Se eram necessárias mais provas de que os ricos são diferentes, elas podem ser encontradas em aSmallWorld.net, uma rede social na Internet da qual só participa quem é convidado.

“Preciso alugar 20 carros esportivos muito luxuosos para um evento na Suíça em 6 de setembro”, escreveu recentemente um membro no Forum, um núcleo popular do aSmallWorld. “Os carros SÓ PODEM SER Maserati, Ferrari, Lamborghini e Aston Martin!”.

Um outro anunciou: “Se alguém estiver procurando uma ilha particular, tenho uma disponível agora para compra em Fiji”.

Criado há quatro anos, o site, anunciado como um Facebook para a elite social, cresceu de 500 membros para os atuais 150 mil usuários registrados. Em um momento em que Christina Aguilera tem 466.550 amigos no MySpace, o aSmallWorld tenta criar um nicho na Internet cultivando um clima de exclusividade.

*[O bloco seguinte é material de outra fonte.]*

-- ==== Sys2Proof/Machine/Cairn.lean ====
section
/-!
DEFINITION. Cairn, the snapshot engine (R356 to R370): arming, flips, the colour sweep, closing, the drain, and ends.
-/

namespace Sys2Proof.Machine

/-- Every layer of LMASK gets a new cut record (R370). -/
def State.writeRecords (s : State) : State :=
  let c := s.cairn
  ((List.range 8).filter c.lmask.getLsbD).foldl (fun s l =>
    s.setLayer l { s.layer l with cutRecord := some ⟨c.s, c.ctx, c.lmask, c.state, c.epoch, c.stage, c.seq⟩ }) s

/-- STATE changes, and with it the records (R370). -/
def State.setCut (s : State) (st : Nat) : State := { s with cairn := { s.cairn with state := st } }.writeRecords

/-- A staging slot is freed: its 4 KiB of the staging region, above the first 64 MiB, hold what it held (R363). -/
def State.leaveSlot (s : State) (layer : Nat) (c : Staged) : State :=
  { s with hbm := Memory.writeBytes s.hbm (physKey layer (s.cairn.stagingBase + 2 ^ 26 + 4096 * c.slot)) (bytesOf 4096 c.data.toNat) }

/-- Map bits and staging slots of every layer are cleared. -/
def State.clearStaging (s : State) : State :=
  (List.range 8).foldl (fun s l =>
    let s := (s.layer l).staged.foldl (fun s e => s.leaveSlot l e.2) s
    s.setLayer l { s.layer l with drained := [], staged := [] }) s

/-- Every thread goes back to colour E (R359). -/
def State.clearFlips (s : State) : State := { s with threads := Table.mapVals (fun t => { t with flipped := false }) s.threads }

/-- The sectors of a cache that are dirty in a colour. -/
def dirtyIn (tb : Table Dirty) (c : Bool) : List Nat := (tb.filter fun e => e.2.colour == c).map (·.1)

/-- R361 step 3: every sector dirty in colour E is written back and marked clean. -/
def State.sweep (s : State) : State :=
  (((dirtyIn s.l1d s.cairn.epoch ++ dirtyIn s.hs s.cairn.epoch).map (· / 4)).eraseDups).foldl (fun s l => s.wbColour l s.cairn.epoch) s

/-- DURABLE, FAILED or ABORTED is entered: EPOCH flips, slots and map bits go, and writes that had stalled go on (R358, R365, R369). -/
def State.endCut (s : State) (st : Nat) : State :=
  let s := (s.setCut st).clearStaging.clearFlips
  let s := s.cairn.stalled.foldl State.wbHs s
  { s with cairn := { s.cairn with epoch := !s.cairn.epoch, flying := [], wanted := [], stalled := [] } }

/-- R369: a cut that is armed or closing sweeps first; one that drains ends at once. -/
def State.abortCut (s : State) : State :=
  if s.cairn.state = 1 ∨ s.cairn.state = 2 then s.sweep.endCut 6
  else if s.cairn.state = 3 then s.endCut 6
  else s

/-- Copy data on its way to the stations. -/
def State.bulkItems (s : State) : List Item :=
  ((List.range 8).flatMap fun l => Table.at [] (s.layer l).queue 3 ++ Table.at [] (s.layer l).retrans 3) ++
    (s.air.filter fun x => x.cls == 3).flatMap (·.items)

/-- The agents that have injected what is under way in a colour: packets, copies, messages, those from outside that wait at the port, and ordered
and bulk items (R361, R405). -/
def State.inFlightOf (s : State) (c : Bool) : List Nat :=
  ((s.packets.filter fun p => p.colour == c).map fun p => layerOf p.src) ++
    ((s.copies.filter fun p => p.colour == c).map fun p => layerOf p.src) ++
    ((s.messages.filter fun m => m.colour == c).map fun m => layerOf m.src) ++
    (s.inbound.filterMap fun m => match m.brought with | some (_, d, a) => if d == c then some a else none | none => none) ++
    ((((List.range 8).flatMap s.orderedItems ++ s.bulkItems).filter fun i => i.colour == some c).map fun i => layerOf i.src)

/-- The flips counted reach NMEMBER (R358). -/
def State.checkFlips (s : State) : State :=
  if s.cairn.state = 1 ∧ s.cairn.nmember ≤ s.cairn.flips then s.setCut 2 else s

/-- A cut is armed at step `st` (R358, R364). -/
def State.armCut (s : State) (st : Word) : State :=
  let s := s.clearStaging.clearFlips
  let c := { s.cairn with
    s := st, flips := 0, injected := (s.inFlightOf s.cairn.epoch).foldl oneMore [], consumed := [], lastRound := none, rounds := 0
    met := false, reported := none, collected := none, podClosed := false, closedTo := [], resumed := false, seq := 0, flying := [], wanted := [], stalled := [] }
  ({ s with cairn := c }.setCut 1).checkFlips

/-- R226: a CSTEP of a member that reaches S flips the thread's colour, and Cairn counts it (R359, R360). -/
def State.flip (s : State) : State :=
  let t := s.th
  if s.cairn.active ∧ t.tag.ctx = s.cairn.ctx ∧ t.step = s.cairn.s ∧ t.flipped = false then
    let s := s.setTh { t with flipped := true }
    if s.cairn.state = 1 then { s with cairn := { s.cairn with flips := s.cairn.flips + 1 } }.checkFlips else s
  else s

/-- R357: SNAPCTL as it reads. -/
def Cairn.word (c : Cairn) : Word :=
  BitVec.ofNat 64 (c.ctx.toNat * 2 ^ 52 + c.lmask.toNat * 2 ^ 44 + c.stage.toNat * 2 ^ 40 + (if c.pod then 2 ^ 39 else 0) +
    c.state % 8 * 2 ^ 35 + (if c.epoch then 2 ^ 34 else 0) + c.nmember % 4096 * 2 ^ 22)

/-- R357: a write of SNAPCTL. -/
def State.writeSnapctl (s : State) (v : Word) : State :=
  let s :=
    if s.cairn.active then s
    else
      { s with cairn := { s.cairn with
          ctx := v.extractLsb' 52 12, lmask := v.extractLsb' 44 8, stage := v.extractLsb' 40 4, pod := v.getLsbD 39
          nmember := min (v.extractLsb' 22 12).toNat 2048 } }
  if v.getLsbD 38 then s.abortCut else s

/-- R227: the status of a SNAPARM at a thread whose STEP is `step`, and what it does. -/
def State.snaparm (s : State) (st step : Word) : Nat × State :=
  if s.cairn.active then (1, s) else if st ≤ step then (2, s) else (0, s.armCut st)

/-! ### The drain (R367, R368) -/

def State.isFlying (s : State) (layer g : Nat) : Bool := s.cairn.flying.any fun f => f.layer == layer && f.granule == g

/-- A granule whose map bit is 1 and that is not on its way. -/
def State.undrained (s : State) (layer g : Nat) : Bool :=
  s.cairn.inImage layer (4096 * g) && !(s.layer layer).drained.contains g && !s.isFlying layer g

/-- A staged granule of a layer with fewer than 1,024 free slots. -/
def State.stagedFirst (s : State) (layer : Nat) : Option (Nat × Nat) :=
  let y := s.layer layer
  if s.cairn.slots < y.staged.length + 1024 then
    ((y.staged.map (·.1)).find? (s.undrained layer)).map fun g => (layer, g)
  else none

/-- The next granule to send: one that a stalled write waits for, a staged one where slots run short, else the lowest. -/
def State.nextGranule (s : State) : Option (Nat × Nat) :=
  match s.cairn.wanted.find? (fun w => s.undrained w.1 w.2) with
  | some w => some w
  | none =>
    match (List.range 8).findSome? s.stagedFirst with
    | some w => some w
    | none =>
      (List.range 8).findSome? fun l =>
        if s.cairn.lmask.getLsbD l then
          ((List.range (s.cairn.stagingBase / 4096)).find? (s.undrained l)).map fun g => (l, g)
        else none

/-- R367: a granule is sent, from staging if it has a copy there. -/
def State.sendGranule (s : State) (layer g : Nat) : State :=
  let c := s.cairn
  let copy := Table.find (s.layer layer).staged g
  let d : Staged := copy.getD ⟨s.granule layer g, s.granulePoison layer g, 0⟩
  let header := recordLine [(0, c.s.toNat), (8, c.ctx.toNat), (10, layer), (11, if copy.isSome then 1 else 0), (16, 4096 * g),
    (24, c.seq), (32, d.poison.toNat)]
  { s with cairn := { c with seq := c.seq + 1, flying := c.flying ++ [⟨s.basecamp.drain, layer, g, c.seq, header, d.data⟩] } }

/-- Every granule of the image has been persisted. -/
def State.allDrained (s : State) : Bool :=
  (List.range 8).all fun l => !s.cairn.lmask.getLsbD l || decide ((s.layer l).drained.length = s.cairn.stagingBase / 4096)

/-- Write-backs that stalled on a granule go on (R365). -/
def State.unstall (s : State) (layer g : Nat) : State :=
  let mine (k : Nat) : Bool := layerOfKey (16 * k) == layer && paOfKey (16 * k) / 4096 == g
  let ks := s.cairn.stalled.filter mine
  ks.foldl State.wbHs { s with cairn := { s.cairn with stalled := s.cairn.stalled.filter fun k => !mine k } }

/-- The granule's map bit is cleared and its slot freed, and writes that waited for it go on; the last one makes the cut DURABLE. -/
def State.drainedOne (s : State) (f : Drain) : State :=
  let y := s.layer f.layer
  let s := match Table.find y.staged f.granule with | some c => s.leaveSlot f.layer c | none => s
  let s := s.setLayer f.layer { y with
    drained := f.granule :: y.drained.filter (· != f.granule), staged := Table.del y.staged f.granule }
  let s := { s with cairn := { s.cairn with
    flying := s.cairn.flying.filter (fun x => x.seq != f.seq)
    wanted := s.cairn.wanted.filter (fun w => !(w.1 == f.layer && w.2 == f.granule)) } }
  let s := s.unstall f.layer f.granule
  if s.allDrained then s.endCut 4 else s

/-! ### Closing (R361, R362) -/

/-- The totals of the package that a round reads. -/
def Cairn.totals (c : Cairn) : Nat × Nat := ((c.injected.map (·.2)).sum, (c.consumed.map (·.2)).sum)

/-- The counts of Ridge traffic with pod members: what has left by a port, which consumed it, and what has come in by one, which injected
it (R362). -/
def Cairn.ridgeTotals (c : Cairn) : Nat × Nat :=
  (((c.consumed.filter fun e => decide (41 ≤ e.1)).map (·.2)).sum, ((c.injected.filter fun e => decide (41 ≤ e.1)).map (·.2)).sum)

/-- What a round finds: the totals in this round and the last are equal and the same. -/
def Cairn.quiet (c : Cairn) : Bool := c.totals.1 == c.totals.2 && c.lastRound == some c.totals

/-- Steps 3 and 4. -/
def State.closes (s : State) : State :=
  let s := s.sweep.setCut 3
  if s.allDrained then s.endCut 4 else s

/-- One round: step 1 of R361, then, for a package that closes alone, steps 3 and 4. -/
def State.closeRound (s : State) : State :=
  let c := s.cairn
  let s := { s with cairn := { c with rounds := c.rounds + 1, lastRound := some c.totals, met := c.quiet } }
  if c.quiet ∧ c.pod = false then s.closes else s

/-- CLOSE comes down the tree to the package, goes on to its children, and the package continues at step 3 (R362). -/
def State.podCloses (s : State) : State :=
  ({ s with cairn := { s.cairn with podClosed := true, closedTo := s.children } } : State).closes

/-- A collection of a subtree (R362): the package's own counts, with those of the subtree of each child.  What a child reports, and whether every package
below it has met step 1, are free values: they are other packages' (log 76). -/
def State.collect (s : State) : Bool × (Nat × Nat) × State :=
  s.children.foldl (fun a _ =>
    let (met, (sent, got), s) := a
    let w (k : Nat) := Config.freeWord (s.free + k)
    (met && (w 0).getLsbD 0, (sent + (w 1).toNat, got + (w 2).toNat), { s with free := s.free + 3 })) (true, s.cairn.ridgeTotals, s)

/-- A package of a pod that has met step 1: it reports up the tree, or, at the root, closes the pod when two collections in a row are equal. -/
def State.podGo (s : State) : State :=
  let (met, now, s) := s.collect
  if s.isRoot then
    let last := s.cairn.collected
    let s := { s with cairn := { s.cairn with collected := some now } }
    if met && now.1 == now.2 && last == some now then s.podCloses else s
  else
    { s with cairn := { s.cairn with reported := some ⟨s.parent, met, s.cairn.totals, now⟩ } }

end Sys2Proof.Machine
end

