-- ==== Sys2Proof/Machine/EventsCore.lean ====
section
/-!
DEFINITION. Events of cores, tile engines and registers (R27, R142, R182, R275, R281 to R287, R300, R305, R313, R336, R350,
R369).  An event that the state does not make due changes nothing.
-/

namespace Sys2Proof.Machine

/-- An event of a hardware thread, core, cluster or layer.  One that names none of them, or that is not due in the state, does not
happen, and the machine stays as it is (log 75). -/
def event (s : State) (exists_ due : Bool) (s' : State) : Out := if exists_ && due then .next s' else .next s

/-- There are 2,048 hardware threads, 1,024 cores, 128 clusters and 8 layers (R12). -/
def isThread (p : Nat) : Bool := decide (p < 2048)
def isCore (c : Nat) : Bool := decide (c < 1024)
def isCluster (c : Nat) : Bool := decide (c < 128)
def isLayer (l : Nat) : Bool := decide (l < 8)

/-! ### Interrupts, slices, WAITNE -/

/-- R300. -/
def execInterruptEntry (p : Nat) (s : State) : Out :=
  let t := s.thread p
  event s (isThread p) (t.resident && !t.looped && t.takesInterrupt) (s.interruptThread p)

/-- R305: the floor of a slice. -/
def Thread.sliceFloor (t : Thread) : Nat := max t.slice.toNat (2 * t.switchCost.toNat)

def Thread.expire (t : Thread) : Thread :=
  let clamped := decide (t.slice.toNat < 2 * t.switchCost.toNat)
  { t with
    clampCnt := if clamped && t.clampCnt != BitVec.allOnes 32 then t.clampCnt + 1#32 else t.clampCnt
    irq17 := some clamped
    sliceRun := false }

def Thread.sliceDue (t : Thread) : Bool := t.resident && t.slice != 0#32 && t.sliceRun && decide (t.sliceFloor ≤ t.sliceE)

/-- R305. -/
def execSliceTimerExpiry (p : Nat) (s : State) : Out :=
  event s (isThread p) (s.thread p).sliceDue (s.setThread p (s.thread p).expire)

/-- R142: a parked WAITNE reads its word again. -/
def execWaitneRecheck (p : Nat) (s : State) : Out :=
  let t := s.thread p
  event s (isThread p) (match t.parked with | some .waitne | some (.watch _ _ _ _) => true | _ => false) (s.setThread p { t with answers := [], reqs := [], parked := none, waiting := false })

/-! ### Fetch and decode (R275, R276) -/

/-- A candidate: resident, not parked, with room in its fetch buffer and no instruction-cache miss outstanding. -/
def State.candidate (s : State) (p : Nat) : Bool :=
  let t := s.thread p
  t.resident && !t.looped && t.parked.isNone && decide (t.buffered < Config.fetchBuffer) &&
    !(s.packets.any fun q => t.reqs.contains q.id && decide (q.kind = .fetch))

/-- Entries of the reorder buffer of 384 that a thread can take: it always has 96, and leaves its sibling 96 (R276). -/
def Thread.robRoom (t sibling : Thread) : Nat := max 96 (384 - max 96 sibling.ahead) - t.ahead

/-- Entries of the load queue and of the store queue that a thread always has (R276). -/
def queueMin : Nat := 16

/-- The issue queues, or the load or store queue, may have no entry for a thread: instructions of the core wait to issue, or the thread holds
the entries that it always has (R276). -/
def Thread.mayStall (t sibling : Thread) : Bool := decide (0 < t.unissued + sibling.unissued ∨ queueMin ≤ t.ahead)

/-- A thread can decode: it has an instruction, and the reorder buffer an entry for it.  The issue, load and store queues, whose sizes
the spec does not give, stall it or not by a free value where they may (log 83). -/
def State.decodable (s : State) (p : Nat) (stalled : Bool) : Bool :=
  let t := s.thread p
  let sibling := s.thread (p ^^^ 1)
  t.resident && !t.looped && t.parked.isNone && decide (0 < t.buffered) && decide (0 < t.robRoom sibling) && !(stalled && t.mayStall sibling)

/-- The rule of R275 between the threads `a` and `b` of a core: who has not been served for 7 cc, else who has fewer instructions
between decode and issue, else who was not served in the previous cc.  DESIGN CHOICE: `a`, the lower-numbered thread, where both have gone
unserved for 7 cc, and `b` where both were (log 83). -/
def choose (a b : Nat) (canA canB : Bool) (ageA ageB waitA waitB : Nat) : Option Nat :=
  match canA, canB with
  | false, false => none
  | true, false => some a
  | false, true => some b
  | true, true =>
    if 7 ≤ ageA then some a
    else if 7 ≤ ageB then some b
    else if waitA < waitB then some a
    else if waitB < waitA then some b
    else if 1 ≤ ageA then some a else some b

/-- The thread of a core that is fetched. -/
def State.fetches (s : State) (core : Nat) : Option Nat :=
  let a := s.thread (2 * core)
  let b := s.thread (2 * core + 1)
  choose (2 * core) (2 * core + 1) (s.candidate (2 * core)) (s.candidate (2 * core + 1)) a.fetchAge b.fetchAge a.unissued b.unissued

/-- The thread of a core that is decoded; bits 0 and 1 of `w` say which are stalled. -/
def State.decodes (s : State) (core : Nat) (w : Word) : Option Nat :=
  let a := s.thread (2 * core)
  let b := s.thread (2 * core + 1)
  choose (2 * core) (2 * core + 1) (s.decodable (2 * core) (w.getLsbD 0)) (s.decodable (2 * core + 1) (w.getLsbD 1)) a.decodeAge b.decodeAge
    a.unissued b.unissued

/-- One cc of a thread: its ages, the instructions that it fetches and decodes (0: it does not), those that have not issued, and e of
R305. -/
def Thread.tick (t : Thread) (fetched decoded unissued : Nat) : Thread :=
  { t with
    fetchAge := if fetched = 0 then t.fetchAge + 1 else 0
    decodeAge := if decoded = 0 then t.decodeAge + 1 else 0
    buffered := t.buffered + fetched - decoded
    ahead := t.ahead + decoded
    unissued := unissued
    sliceE := if t.resident && t.sliceRun then t.sliceE + 1 else t.sliceE }

/-- Up to 32 bytes are fetched, which are 1 to 16 instructions: how many is a free value, as the bytes are not kept. -/
def Thread.fetchCount (t : Thread) (w : Word) : Nat := min (1 + w.toNat % 16) (Config.fetchBuffer - t.buffered)

/-- Up to 6 instructions are decoded. -/
def Thread.decodeCount (t sibling : Thread) (w : Word) : Nat := 1 + w.toNat % min 6 (min t.buffered (t.robRoom sibling))

/-- One cc of a thread of a core; how many of its instructions issue is a free value too (log 83). -/
def State.tickThread (s : State) (core p : Nat) : Thread :=
  let t := s.thread p
  let decoded := if s.decodes core (Config.freeWord (s.free + 1)) = some p then t.decodeCount (s.thread (p ^^^ 1)) (Config.freeWord (s.free + 2)) else 0
  t.tick (if s.fetches core = some p then t.fetchCount (Config.freeWord s.free) else 0) decoded
    ((Config.freeWord (s.free + 3 + p % 2)).toNat % (t.unissued + decoded + 1))

/-- R275, R276: one cc of the threads of a core. -/
def State.coreCc (s : State) (core : Nat) : State :=
  { (s.setThread (2 * core) (s.tickThread core (2 * core))).setThread (2 * core + 1) (s.tickThread core (2 * core + 1)) with free := s.free + 5 }

/-- R275, R276: CYCLE counts the cc (R24). -/
def execFetchCycle (core : Nat) (s : State) : Out :=
  let c := s.core core
  event s (isCore core) true ((s.coreCc core).setCore core { c with cycle := c.cycle + 1 })

/-- A squash (R281): entries from `seq` on leave the queue, and the map is that of the checkpoint taken there. -/
def Thread.squash (t : Thread) (seq : Nat) : Thread :=
  let t := match t.checkpoints.find? (fun c => c.seq == seq) with
    | some c => { t with plane0 := c.plane0, plane1 := c.plane1 }
    | none => t
  { t with
    ahead := 0, unissued := 0, buffered := 0, te := t.te.filter fun e => decide (e.seq < seq) || e.started
    checkpoints := t.checkpoints.filter fun c => decide (c.seq < seq) }

/-- R281: what the thread has fetched beyond the branch goes, and the rename map is that of the branch's checkpoint.  Nothing
younger than the next instruction has left anything in the TE, so `seq`, the reorder-buffer identity, is that of its next tile
instruction; checkpoints younger than the branch go with its own. -/
def execBranchMispredict (p seq : Nat) (s : State) : Out :=
  let t := s.thread p
  event s (isThread p) (t.resident && seq == t.teSeq)
    (s.setThread p (t.squash seq))

/-! ### The tile engine (R278 to R287) -/

/-- R281: an executed entry is retired, and the registers it replaced are free. -/
def execTeRetire (p seq : Nat) (s : State) : Out :=
  let t := s.thread p
  event s (isThread p) (t.te.any fun e => e.seq == seq && e.done)
    (s.setThread p { t with te := t.te.filter fun e => e.seq != seq })

/-- R278: entries whose INC is not current are not taken; they are discarded and counted (R333, R338). -/
def State.discardStale (s : State) (core : Nat) : State :=
  [2 * core, 2 * core + 1].foldl (fun s p =>
    let t := s.thread p
    let keeps (e : TeEntry) : Bool := e.started || s.current (layerOf p) e.tag
    let s := (t.te.filter fun e => !keeps e).foldl (fun s _ => s.countDrop (layerOf p) 4) s
    s.setThread p { t with te := t.te.filter keeps }) s

/-- The oldest array operation of a core, if it is ready: its wp0 is complete (R182, R281); of a TWSWAP that is the plane that
was wp0 before it. -/
def State.readyOp (s : State) (core : Nat) : Option Queued :=
  match s.coreQueue core with
  | (p, e) :: _ => if (s.cluster (core / 8)).twld.any (fun w => w.2.1 == (if e.op = 1 then e.other else e.plane)) then none else some (p, e)
  | [] => none

/-- start(h): a multiply whose plane is not active first loads it (R285); a marker behind the operation reaches the head (R286). -/
def State.startOp (s : State) (cl : Nat) (h : Queued) (fresh : Bool) : State :=
  let c := s.cluster cl
  let used := if fresh then 0 else c.used
  if h.2.op = 0 ∧ c.active ≠ some h.2.plane then
    s.setCluster cl { c with active := some h.2.plane, staging := c.active, loading := some (h.1, h.2.seq), used := used }
  else
    ((s.setCluster cl { c with running := some (h.1, h.2.seq), used := used + h.2.occ }).mapEntry h.1 h.2.seq
      fun e => { e with started := true }).yields (coreOf h.1) 65

/-- The cores of a cluster with a weight and a ready oldest operation, in the search order from `from_ + 1`. -/
def State.nextCore (s : State) (cl from_ : Nat) : Option (Nat × Queued) :=
  (List.range 8).findSome? fun i =>
    let core := 8 * cl + (from_ + 1 + i) % 8
    if s.weight core = 0 then none else (s.readyOp core).map fun h => (core, h)

/-- R284: one decision with the array free.  After a plane load, it ends the burst unless the load's operation still is the oldest ready one of the
core and fits (R399). -/
def State.decideArray (s : State) (cl : Nat) : State :=
  let s := (List.range 8).foldl (fun s i => (s.discardStale (8 * cl + i)).yields (8 * cl + i) 65) s
  let after := (s.cluster cl).loaded
  let c := { s.cluster cl with loaded := none }
  let fresh (from_ : Nat) : State :=
    match s.nextCore cl from_ with
    | some (core, h) => (s.setCluster cl { c with cur := some core, last := core % 8 }).startOp cl h true
    | none => s.setCluster cl { c with cur := none }
  match c.cur with
  | none => fresh c.last
  | some core =>
    let s := s.setCluster cl c
    let gone : Bool := match after with | some h => (s.readyOp core).map (fun x => (x.1, x.2.seq)) != some h | none => false
    if s.weight core = 0 ∨ gone = true then fresh (core % 8)
    else
      match s.readyOp core with
      | some h => if c.used + h.2.occ ≤ 4 * s.weight core then s.startOp cl h false else fresh (core % 8)
      | none =>
        match s.nextCore cl (core % 8) with
        | some _ => fresh (core % 8)
        | none => s

/-- R284. -/
def execArrayArbiterDecision (cl : Nat) (s : State) : Out :=
  let c := s.cluster cl
  event s (isCluster cl) (c.running.isNone && c.loading.isNone) (s.decideArray cl)

/-- A plane load has run its 4 ec (R285): the next decision learns of the operation for which it was begun (R399). -/
def State.loadDone (s : State) (cl : Nat) : State :=
  let c := s.cluster cl
  s.setCluster cl { c with loading := none, loaded := c.loading }

/-- R399: the next decision follows. -/
def execPlaneLoadComplete (cl : Nat) (s : State) : Out := event s (isCluster cl) (s.cluster cl).loading.isSome (s.loadDone cl)

/-- R183, R285: a TWSWAP exchanges the slots if they hold the thread's planes. -/
def swapSlots (c : Cluster) (e : TeEntry) : Cluster :=
  if e.op = 1 ∧ c.staging = some e.plane ∧ c.active = some e.other then { c with active := c.staging, staging := c.active } else c

/-- R283: the operation that runs has run its occupancy; one of a stale pair leaves nothing. -/
def State.opDone (s : State) (cl p seq : Nat) : State :=
  let c := { s.cluster cl with running := none }
  let t := s.thread p
  let c := match t.te.find? (fun e => e.seq == seq) with | some e => swapSlots c e | none => c
  let stale (e : TeEntry) : Bool := e.seq == seq && !s.current (layerOf p) e.tag
  let te := (t.te.map fun e => if e.seq = seq then { e with done := true } else e).filter fun e => !stale e
  let s := if t.te.any stale then s.countDrop (layerOf p) 4 else s
  (s.setCluster cl c).setThread p { t with te := te }

/-- R283. -/
def execArrayOpComplete (cl : Nat) (s : State) : Out :=
  match (s.cluster cl).running with
  | some (p, seq) => event s (isCluster cl) true (s.opDone cl p seq)
  | none => event s (isCluster cl) false s

/-- R182, R285: the oldest TWLD of the thread in expansion is complete; its plane goes to the staging slot in the background
if the active slot holds what was the thread's wp0 at the TWLD. -/
def State.planeDone (s : State) (p : Nat) (w : Nat × Nat × Nat × Tag) : State :=
  let cl := clusterOf p
  let c := s.cluster cl
  s.setCluster cl { c with
    twld := c.twld.erase w
    staging := if c.active = some w.2.2.1 then some w.2.1 else c.staging }

/-- R182. -/
def execTwldPlaneComplete (p : Nat) (s : State) : Out :=
  match (s.cluster (clusterOf p)).twld.find? (fun w => w.1 == p) with
  | some w => event s (isThread p) true (s.planeDone p w)
  | none => event s (isThread p) false s

/-! ### Register writes -/

/-- R282, R287. -/
def execEngweightWrite (cl : Nat) (v : Word) (s : State) : Out := event s (isCluster cl) true (s.writeEngweight cl v)
/-- R27. -/
def execBardescWrite (layer n : Nat) (v : Word) (s : State) : Out :=
  event s (isLayer layer && decide (n < 16)) true (s.writeBardesc layer n v)
/-- R305. -/
def execSliceWrite (p : Nat) (v : Word) (s : State) : Out :=
  event s (isThread p) true (s.setThread p ((s.thread p).writeSlice v))
/-- R15, R336. -/
def execCtxWrite (p : Nat) (v : Word) (s : State) : Out :=
  event s (isThread p) true ((s.setThread p ((s.thread p).writeCsr 0x402 v)).stopIfStale p)
/-- R313: accepted, a notice goes out; refused, nothing changes. -/
def execRopeslotWrite (layer n : Nat) (v : Word) (s : State) : Out :=
  event s (isLayer layer && decide (n < 64)) true
    (if s.slotAccepts layer n v then s.slotChange (256 * layer) n v (s.slotEntry 8 n) else s)
/-- R369: without effect on a cut that is neither armed nor closing nor draining. -/
def execSnapctlAbort (s : State) : Out := .next s.abortCut

/-- R350: of the thread of a core that is due. -/
def State.pairDue (s : State) (core : Nat) : Option Nat :=
  [2 * core, 2 * core + 1].find? fun p => (s.thread p).paired && (s.thread p).exchangeDue

/-- R350, R351. -/
def execFingerprintExchange (core : Nat) (s : State) : Out :=
  match s.pairDue core with
  | some p => event s (isCore core) true (s.exchangeAt p false).2
  | none => event s (isCore core) false s

end Sys2Proof.Machine
end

O site funciona bastante como um quadro cooperativo: os seus membros, que não pagam nenhuma taxa, convidam os novos usuários com base no nível educacional, profissão e, o mais importante, as redes de contatos pessoais. Menor que o MySpace ou o Facebook, o aSmallWorld.net não é o tipo de site no qual é provável que se encontre vídeos de pilotos amadores de motocicleta ou mulheres de biquíni.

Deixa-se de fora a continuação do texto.